Items from a data source:
━━━━━━━━━━

-- ==== Sys2Proof/Machine/Rtty.lean ====
section
/-! DEFINITION. The RTTY bit-framer, `RTTY.NEXT` (41_rtty_framer.md). -/

namespace Sys2Proof.Machine

/-- `RTTY.NEXT(b)`: the result, and the state with `prestart_cnt` and `bit_idx` advanced. The sub-cases in
the order of 41_rtty_framer.md R120; a `bit_idx` out of range ends the character (R120, R125). -/
def rttyNextOp (b : Byte) (s : State) : RttyResult × State :=
  if s.prestartCnt ≠ 0 then (.one, { s with prestartCnt := s.prestartCnt - 1 })
  else if s.bitIdx = 0 then (.zero, { s with bitIdx := 1 })
  else if s.bitIdx.toNat ≤ s.params.dataBits.toNat then
    (if b.getLsbD (s.bitIdx.toNat - 1) then .one else .zero, { s with bitIdx := s.bitIdx + 1 })
  else if s.bitIdx.toNat = s.params.dataBits.toNat + 1 then (.one, { s with bitIdx := s.bitIdx + 1 })
  else (.fin, { s with bitIdx := 0 })

/-- `RTTY.NEXT(b)` run alone: the result code goes to `result` (30_encoding.md R86, log 5). -/
def execRttyNext (b : Byte) (s : State) : Res :=
  .next (setResult (.rtty (rttyNextOp b s).1) (rttyNextOp b s).2)

end Sys2Proof.Machine
end

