-- ==== Sys2Proof/Machine/Dispatch.lean ====
section
/-! DEFINITION. One arm per operation. The letter fields of a control word take no part in what the
operation does (30_encoding.md R83). -/

namespace Sys2Proof.Machine

def exec (i : Instr) (s : State) : Host.Outcome State Fault Refusal :=
  match i with
  | .reset _ _ _ _ _ => Sys2Proof.Machine.execReset s
  | .tickNone _ _ _ _ => Sys2Proof.Machine.execTickNone s
  | .tickIdle _ _ _ => Sys2Proof.Machine.execTickIdle s
  | .tickRsvd _ _ => Sys2Proof.Machine.execTickRsvd s
  | .tickRtty _ _ => Sys2Proof.Machine.execTickRtty s
  | .tickFsk4 _ _ => Sys2Proof.Machine.execTickFsk4 s
  | .tickFsk2 _ _ => Sys2Proof.Machine.execTickFsk2 s
  | .seqNone _ _ _ _ => Sys2Proof.Machine.execSeqNone s
  | .seqStartup _ => Sys2Proof.Machine.execSeqStartup s
  | .seqFsk _ => Sys2Proof.Machine.execSeqFsk s
  | .seqWrap _ _ => Sys2Proof.Machine.execSeqWrap s
  | .seqWaitTransmitting _ _ _ => Sys2Proof.Machine.execSeqWaitTransmitting s
  | .seqWaitDelay _ _ => Sys2Proof.Machine.execSeqWaitDelay s
  | .crcInit => Sys2Proof.Machine.execCrcInit s
  | .crcByte b => Sys2Proof.Machine.execCrcByte b s
  | .crcStr bytes => Sys2Proof.Machine.execCrcStr bytes s
  | .rttyNext b => Sys2Proof.Machine.execRttyNext b s
  | .fsk4Next b => Sys2Proof.Machine.execFsk4Next b s
  | .fsk2Next b => Sys2Proof.Machine.execFsk2Next b s
  | .snapCapture => Sys2Proof.Machine.execSnapCapture s
  | .fmtRtty => Sys2Proof.Machine.execFmtRtty s
  | .fmtFsk => Sys2Proof.Machine.execFmtFsk s
  | .arm => Sys2Proof.Machine.execArm s
  | .endPacket => Sys2Proof.Machine.execEndPacket s
  | .devWrite v => Sys2Proof.Machine.execDevWrite v s
  | .delayStep => Sys2Proof.Machine.execDelayStep s

end Sys2Proof.Machine
end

━━━━━━━━━━

Where a line of the entries contains "bitIdx", report that line.

  else if s.bitIdx = 0 then (.zero, { s with bitIdx := 1 })
  else if s.bitIdx.toNat ≤ s.params.dataBits.toNat then
    (if b.getLsbD (s.bitIdx.toNat - 1) then .one else .zero, { s with bitIdx := s.bitIdx + 1 })
  else if s.bitIdx.toNat = s.params.dataBits.toNat + 1 then (.one, { s with bitIdx := s.bitIdx + 1 })
  else (.fin, { s with bitIdx := 0 })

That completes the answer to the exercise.